3 thoughts on “This explains the divorce rate”
  1. “Only a narcissist who doesn’t understand what a marriage and family really means gets tied up in the competitiveness between the sexes.” THIS is the key. Yes the woman takes an earnings hit but the guy spends more time at work. With me it was always wife got the better car since she often had the boys. I drove 100 miles a day so no need to destroy a new car. I had the nicer car when we first got married, she has had the nicer car since then. It is a partnership, that’s how you make it work. Coming up on 28 years soon.

  2. Yup, we dont have kids,but my wife drives my 2015 Tundra to work because I have a company van. I am so sick and tired of the “fairness and inequality” war.
    Life aint fair. There are people who make less than me, there are tons who make more. What? The mechanic is supposed to make what the heart surgeon makes? The check out clerk should make what an engineer makes?? These morons dont realize that “equality” really means everyone equaly MISERABLE.
    Another example of not being taught morality…

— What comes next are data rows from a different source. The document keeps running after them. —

/-- Registers of the SHT block. -/
def regsSht0 : List RegDef := [
  -- SHT_STATUS
  ⟨0x8004, [],
    [⟨24, 8, .ro, 0, false, false, false, none⟩,
     ⟨16, 8, .ro, 0, false, false, false, none⟩,
     ⟨2, 1, .ro, 0, false, false, false, none⟩,
     ⟨1, 1, .w1c, 0, false, false, false, none⟩,
     ⟨0, 1, .w1c, 0, false, false, false, none⟩]⟩,
  -- SHT_PCH[p]_LIM
  ⟨0x8800, [(0x10, 32)],
    [⟨16, 16, .bs, 65535, true, false, false, none⟩,
     ⟨0, 16, .bs, 65535, true, false, false, none⟩]⟩,
  -- SHT_PCH[p]_CFG
  ⟨0x8804, [(0x10, 32)],
    [⟨31, 1, .bs, 0, true, false, false, none⟩,
     ⟨28, 2, .bs, 0, true, false, false, none⟩,
     ⟨24, 4, .ro, 0, false, false, false, none⟩,
     ⟨8, 16, .bs, 65535, true, false, false, none⟩,
     ⟨0, 8, .bs, 8, true, false, false, none⟩]⟩,
  -- SHT_PCH[p]_SPEC
  ⟨0x8808, [(0x10, 32)],
    [⟨0, 16, .bs, 65535, true, false, false, none⟩]⟩,
  -- SHT_LOOP[m]_CTRL
  ⟨0x9000, [(0x100, 8)],
    [⟨16, 1, .bs, 0, true, false, false, none⟩,
     ⟨12, 4, .lv, 0, true, false, false, none⟩,
     ⟨8, 2, .bs, 0, true, false, false, none⟩,
     ⟨4, 1, .bs, 0, true, false, false, none⟩,
     ⟨0, 1, .ro, 0, false, false, false, none⟩]⟩,
  -- SHT_LOOP[m]_STATUS
  ⟨0x9004, [(0x100, 8)],
    [⟨31, 1, .w1c, 0, false, false, false, none⟩,
     ⟨28, 3, .ro, 0, false, false, false, none⟩,
     ⟨27, 1, .ro, 0, false, false, false, none⟩,
     ⟨26, 1, .w1c, 0, false, false, false, none⟩,
     ⟨16, 3, .ro, 0, false, false, false, none⟩,
     ⟨8, 8, .ro, 0, false, false, false, none⟩,
     ⟨4, 4, .ro, 0, false, false, false, none⟩]⟩,
  -- SHT_LOOP[m]_HITS
  ⟨0x9008, [(0x100, 8)],
    [⟨0, 32, .rc, 0, false, false, false, none⟩]⟩,
  -- SHT_LOOP[m]_MISSES
  ⟨0x900c, [(0x100, 8)],
    [⟨0, 32, .rc, 0, false, false, false, none⟩]⟩,
  -- SHT_LOOP[m]_LATE
  ⟨0x9010, [(0x100, 8)],
    [⟨0, 32, .rc, 0, false, false, false, none⟩]⟩,
  -- SHT_LOOP[m]_SCHED
  ⟨0x9014, [(0x100, 8)],
    [⟨0, 9, .bs, 16, true, false, false, some (1, 256)⟩]⟩,
  -- SHT_LOOP[m]_THETA[j]
  ⟨0x9020, [(0x100, 8), (0x4, 7)],
    [⟨0, 32, .bs, 0, true, false, false, none⟩]⟩,
  -- SHT_LOOP[m]_HYST[j]
  ⟨0x9040, [(0x100, 8), (0x4, 7)],
    [⟨0, 32, .bs, 0, true, false, false, none⟩]⟩]

/-- Registers of the SHT block. -/
def regsSht1 : List RegDef := [
  -- SHT_LANE[k]_CTRL
  ⟨0x9800, [(0x10, 8)],
    [⟨8, 1, .bs, 0, false, false, false, none⟩,
     ⟨0, 8, .bs, 1, false, false, false, none⟩]⟩,
  -- SHT_LANE[k]_STATUS
  ⟨0x9804, [(0x10, 8)],
    [⟨16, 3, .ro, 0, false, false, false, none⟩,
     ⟨0, 16, .ro, 0, false, false, false, none⟩]⟩,
  -- SHT_LOOP[m]_MODE
  ⟨0xa000, [(0x100, 8)],
    [⟨28, 4, .ro, 0, false, false, false, none⟩,
     ⟨24, 4, .ro, 0, false, false, false, none⟩,
     ⟨16, 8, .ro, 0, false, false, false, none⟩,
     ⟨12, 1, .bs, 0, false, false, false, none⟩,
     ⟨11, 1, .w1c, 0, false, false, false, none⟩,
     ⟨10, 1, .w1c, 0, false, false, false, none⟩,
     ⟨9, 1, .ro, 0, false, false, false, none⟩,
     ⟨8, 1, .bs, 1, false, false, false, none⟩]⟩,
  -- SHT_LOOP[m]_HO_CFG
  ⟨0xa004, [(0x100, 8)],
    [⟨24, 8, .bs, 8, true, false, false, some (1, 255)⟩,
     ⟨16, 8, .bs, 64, true, false, false, some (1, 255)⟩,
     ⟨8, 8, .bs, 4, true, false, false, some (1, 255)⟩]⟩,
  -- SHT_LOOP[m]_HO_SLEW
  ⟨0xa008, [(0x100, 8)],
    [⟨0, 32, .bs, 2139095040, true, false, false, none⟩]⟩,
  -- SHT_LOOP[m]_HO_LIM
  ⟨0xa00c, [(0x100, 8)],
    [⟨0, 32, .bs, 2139095040, true, false, false, none⟩]⟩,
  -- SHT_LOOP[m]_HO_COUNT
  ⟨0xa010, [(0x100, 8)],
    [⟨16, 16, .rc, 0, false, false, false, none⟩,
     ⟨0, 16, .rc, 0, false, false, false, none⟩]⟩,
  -- SHT_LOOP[m]_RESIDUAL
  ⟨0xa014, [(0x100, 8)],
    [⟨0, 32, .ro, 0, false, false, false, none⟩]⟩,
  -- SHT_LOOP[m]_STOP
  ⟨0xa018, [(0x100, 8)],
    [⟨0, 16, .bs, 50, false, false, false, some (1, 1000)⟩]⟩,
  -- SHT_LOOP[m]_CV
  ⟨0xa01c, [(0x100, 8)],
    [⟨0, 16, .bs, 50, false, false, false, none⟩]⟩,
  -- SHT_LOOP[m]_WORDS
  ⟨0xa020, [(0x100, 8)],
    [⟨24, 8, .ro, 0, false, false, false, none⟩,
     ⟨16, 8, .ro, 0, false, false, false, none⟩,
     ⟨8, 8, .ro, 0, false, false, false, none⟩,
     ⟨0, 8, .ro, 0, false, false, false, none⟩]⟩,
  -- SHT_LOOP[m]_AFE_VDC
  ⟨0xa024, [(0x100, 8)],
    [⟨0, 16, .bs, 0, false, false, false, none⟩]⟩]

/-- Registers of the SHT block. -/
def regsSht2 : List RegDef := [
  -- SHT_LOOP[m]_AFE_PQ
  ⟨0xa028, [(0x100, 8)],
    [⟨16, 16, .bs, 0, false, false, true, none⟩,
     ⟨0, 16, .bs, 0, false, false, true, none⟩]⟩,
  -- SHT_LOOP[m]_FORM
  ⟨0xa02c, [(0x100, 8)],
    [⟨16, 16, .bs, 5000, false, false, false, none⟩,
     ⟨0, 16, .bs, 0, false, false, false, none⟩]⟩,
  -- SHT_LOOP[m]_MODE_REQ
  ⟨0xa030, [(0x100, 8)],
    [⟨16, 16, .wo, 0, false, false, false, none⟩,
     ⟨0, 4, .wo, 0, false, false, false, none⟩]⟩,
  -- SHT_LOOP[m]_MAP[x]
  ⟨0xa040, [(0x100, 8), (0x4, 8)],
    [⟨24, 8, .ro, 0, false, false, false, none⟩,
     ⟨16, 8, .ro, 0, false, false, false, none⟩,
     ⟨8, 8, .ro, 0, false, false, false, none⟩,
     ⟨1, 1, .ro, 0, false, false, false, none⟩,
     ⟨0, 1, .ro, 0, false, false, false, none⟩]⟩,
  -- SHT_LOOP[m]_INT_MIN[x]
  ⟨0xa060, [(0x100, 8), (0x4, 8)],
    [⟨0, 32, .bs, 0, true, false, false, none⟩]⟩,
  -- SHT_LOOP[m]_INT_MAX[x]
  ⟨0xa080, [(0x100, 8), (0x4, 8)],
    [⟨0, 32, .bs, 0, true, false, false, none⟩]⟩,
  -- SHT_RC[e]_CFG
  ⟨0xb000, [(0x40, 32)],
    [⟨31, 1, .bs, 0, false, false, false, none⟩,
     ⟨30, 1, .rw, 0, false, false, false, none⟩,
     ⟨29, 1, .w1s, 0, false, false, false, none⟩,
     ⟨24, 2, .bs, 3, false, false, false, none⟩,
     ⟨16, 8, .bs, 0, true, false, false, none⟩,
     ⟨8, 8, .bs, 0, true, false, false, none⟩,
     ⟨0, 8, .bs, 0, false, false, false, none⟩]⟩,
  -- SHT_RC[e]_SRC
  ⟨0xb004, [(0x40, 32)],
    [⟨24, 8, .bs, 0, false, false, false, none⟩,
     ⟨20, 4, .bs, 0, false, false, false, some (0, 7)⟩,
     ⟨17, 3, .bs, 0, false, false, false, none⟩,
     ⟨16, 1, .bs, 0, false, false, false, none⟩,
     ⟨8, 8, .bs, 1, false, false, false, some (1, 255)⟩,
     ⟨4, 4, .bs, 4, false, false, false, none⟩,
     ⟨0, 4, .bs, 0, false, false, false, none⟩]⟩,
  -- SHT_RC[e]_PERIOD
  ⟨0xb008, [(0x40, 32)],
    [⟨0, 23, .bs, 20000, false, false, false, some (10000, 8000000)⟩]⟩,
  -- SHT_RC[e]_BAND
  ⟨0xb00c, [(0x40, 32)],
    [⟨16, 16, .bs, 8000, false, false, false, some (10, 8000)⟩,
     ⟨0, 16, .bs, 10, false, false, false, some (10, 8000)⟩]⟩,
  -- SHT_RC[e]_GAIN
  ⟨0xb010, [(0x40, 32)],
    [⟨0, 32, .bs, 0, true, false, false, none⟩]⟩,
  -- SHT_RC[e]_FORGET
  ⟨0xb014, [(0x40, 32)],
    [⟨0, 32, .bs, 1065353216, true, false, false, none⟩]⟩]

/-- Registers of the SHT block. -/
def regsSht3 : List RegDef := [
  -- SHT_RC[e]_Q0
  ⟨0xb018, [(0x40, 32)],
    [⟨0, 32, .bs, 1065353216, true, false, false, none⟩]⟩,
  -- SHT_RC[e]_Q1
  ⟨0xb01c, [(0x40, 32)],
    [⟨0, 32, .bs, 0, true, false, false, none⟩]⟩,
  -- SHT_RC[e]_Q2
  ⟨0xb020, [(0x40, 32)],
    [⟨0, 32, .bs, 0, true, false, false, none⟩]⟩,
  -- SHT_RC[e]_LIMIT
  ⟨0xb024, [(0x40, 32)],
    [⟨0, 32, .bs, 0, true, false, false, none⟩]⟩,
  -- SHT_RC[e]_STATUS
  ⟨0xb028, [(0x40, 32)],
    [⟨31, 1, .ro, 0, false, false, false, none⟩,
     ⟨30, 1, .ro, 0, false, false, false, none⟩,
     ⟨29, 1, .ro, 0, false, false, false, none⟩,
     ⟨0, 8, .ro, 0, false, false, false, none⟩]⟩,
  -- SHT_RC[e]_PERIOD_NOW
  ⟨0xb02c, [(0x40, 32)],
    [⟨0, 32, .ro, 0, false, false, false, none⟩]⟩,
  -- SHT_RC[e]_PHASE
  ⟨0xb030, [(0x40, 32)],
    [⟨0, 32, .ro, 0, false, false, false, none⟩]⟩,
  -- SHT_RC[e]_RATE
  ⟨0xb034, [(0x40, 32)],
    [⟨0, 16, .bs, 200, false, false, false, some (1, 2500)⟩]⟩,
  -- SHT_RC[e]_PEEK_IDX
  ⟨0xb038, [(0x40, 32)],
    [⟨0, 11, .rw, 0, false, false, false, none⟩]⟩,
  -- SHT_RC[e]_PEEK_DATA
  ⟨0xb03c, [(0x40, 32)],
    [⟨0, 32, .ro, 0, false, false, false, none⟩]⟩,
  -- SHT_LOOP[m]_COEF[w]
  ⟨0xc000, [(0x800, 8), (0x4, 512)],
    [⟨0, 32, .lv, 0, true, false, false, none⟩]⟩]

/-- Registers of the SHT block. -/
def regsSht : List RegDef := levelReg 0x8000 false :: (regsSht0 ++ regsSht1 ++ regsSht2 ++ regsSht3)

/-- Registers of the PWM block. -/
def regsPwm0 : List RegDef := [
  -- PWM_HB[n]_PERIOD
  ⟨0x10100, [(0x40, 12)],
    [⟨0, 20, .bs, 4000, false, false, false, some (800, 400000)⟩]⟩,
  -- PWM_HB[n]_CMP_ON
  ⟨0x10104, [(0x40, 12)],
    [⟨0, 24, .bs, 0, false, false, false, none⟩]⟩,
  -- PWM_HB[n]_CMP_OFF
  ⟨0x10108, [(0x40, 12)],
    [⟨0, 24, .bs, 0, false, false, false, none⟩]⟩,
  -- PWM_HB[n]_TRIG
  ⟨0x1010c, [(0x40, 12)],
    [⟨16, 11, .bs, 0, false, false, true, none⟩,
     ⟨8, 2, .bs, 0, false, false, false, none⟩]⟩,
  -- PWM_HB[n]_SYNC
  ⟨0x10110, [(0x40, 12)],
    [⟨30, 2, .bs, 0, false, false, false, none⟩,
     ⟨24, 4, .bs, 0, false, false, false, some (0, 11)⟩,
     ⟨0, 20, .bs, 0, false, false, false, none⟩]⟩,
  -- PWM_HB[n]_MIN_PULSE
  ⟨0x10114, [(0x40, 12)],
    [⟨0, 8, .bs, 40, false, false, false, none⟩]⟩,
  -- PWM_HB[n]_STATUS
  ⟨0x10118, [(0x40, 12)],
    [⟨2, 1, .ro, 0, false, false, false, none⟩,
     ⟨1, 1, .ro, 0, false, false, false, none⟩,
     ⟨0, 1, .ro, 0, false, false, false, none⟩]⟩,
  -- PWM_HB[n]_COUNT
  ⟨0x1011c, [(0x40, 12)],
    [⟨0, 20, .ro, 0, false, false, false, none⟩]⟩,
  -- PWM_ADC[a]_CFG
  ⟨0x10400, [(0x10, 16)],
    [⟨8, 4, .bs, 0, false, false, false, some (0, 11)⟩,
     ⟨0, 2, .bs, 0, false, false, false, none⟩]⟩,
  -- PWM_ADC[a]_RESULT
  ⟨0x10404, [(0x10, 16)],
    [⟨0, 32, .ro, 0, false, false, false, none⟩]⟩,
  -- PWM_ADC[a]_DEFER
  ⟨0x10408, [(0x10, 16)],
    [⟨0, 32, .rc, 0, false, false, false, none⟩]⟩]

/-- Registers of the PWM block. -/
def regsPwm : List RegDef := levelReg 0x10000 false :: (regsPwm0)

/-- Registers of the GDI block. -/
def regsGdi0 : List RegDef := [
  -- GDI_STATUS
  ⟨0x14004, [],
    [⟨24, 6, .ro, 0, false, false, false, none⟩,
     ⟨0, 24, .ro, 0, false, false, false, none⟩]⟩,
  -- GDI_UV_EVENT
  ⟨0x1400c, [],
    [⟨0, 24, .w1c, 0, false, false, false, none⟩]⟩,
  -- GDI_HB[h]_CFG
  ⟨0x14100, [(0x20, 12)],
    [⟨30, 2, .bs, 3, false, false, false, none⟩,
     ⟨16, 12, .bs, 640, true, false, false, some (64, 4095)⟩,
     ⟨0, 12, .bs, 640, true, false, false, some (64, 4095)⟩]⟩,
  -- GDI_HB[h]_STATUS
  ⟨0x14104, [(0x20, 12)],
    [⟨2, 1, .ro, 0, false, false, false, none⟩,
     ⟨1, 1, .ro, 0, false, false, false, none⟩,
     ⟨0, 1, .ro, 0, false, false, false, none⟩]⟩,
  -- GDI_HB[h]_OMIT
  ⟨0x14108, [(0x20, 12)],
    [⟨0, 32, .rc, 0, false, false, false, none⟩]⟩,
  -- GDI_CH[n]_SRC
  ⟨0x14400, [(0x80, 24)],
    [⟨0, 5, .bs, 3, false, false, false, none⟩]⟩,
  -- GDI_CH[n]_SNK
  ⟨0x14404, [(0x80, 24)],
    [⟨0, 5, .bs, 3, false, false, false, none⟩]⟩,
  -- GDI_CH[n]_SHAPE
  ⟨0x14408, [(0x80, 24)],
    [⟨0, 1, .bs, 0, true, false, false, none⟩]⟩,
  -- GDI_CH[n]_SUPPLY
  ⟨0x1440c, [(0x80, 24)],
    [⟨8, 2, .bs, 2, true, true, false, none⟩,
     ⟨4, 2, .bs, 0, true, true, false, none⟩]⟩,
  -- GDI_CH[n]_MON
  ⟨0x14410, [(0x80, 24)],
    [⟨16, 16, .ro, 0, false, false, false, none⟩,
     ⟨0, 16, .ro, 0, false, false, true, none⟩]⟩,
  -- GDI_CH[n]_STATUS
  ⟨0x14414, [(0x80, 24)],
    [⟨7, 1, .ro, 1, false, false, false, none⟩,
     ⟨6, 1, .ro, 0, false, false, false, none⟩,
     ⟨5, 1, .ro, 0, false, false, false, none⟩,
     ⟨3, 2, .ro, 0, false, false, false, none⟩,
     ⟨2, 1, .ro, 0, false, false, false, none⟩]⟩,
  -- GDI_CH[n]_SEG_ON[i]
  ⟨0x14420, [(0x80, 24), (0x4, 4)],
    [⟨30, 2, .bs, 2, true, false, false, none⟩,
     ⟨20, 9, .bs, 0, true, false, true, none⟩,
     ⟨8, 5, .bs, 3, true, false, false, none⟩,
     ⟨0, 8, .bs, 1, true, false, false, none⟩]⟩]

  3. I stayed home with the kids. My wife always had a higher income than I, and it was her job that moved us to this state in the first place. So I’ve spent that last 5 years without any sort of monetary return on my time. Actually, it’s been longer than that since I carried a full-time job, but that’s because I took the first year of our residence to complete an-depth remodel of our house. My graph looks a lot like the ‘Women after first kid’ than any of the others. Actually, probably worse, since I was was a carpenter before. If I’d stayed at work, I’d likely be doing spec homes right now, and remodels. Now, I work part time at a farm store gun counter. Even if I went back into construction, I’m not competing at the management level I was before- I’d be competing with the labor pool, and younger is almost always cheaper in the labor pool. We knew when we made the decision that we were probably making an irreparable change to my career. We did it anyway, and gladly.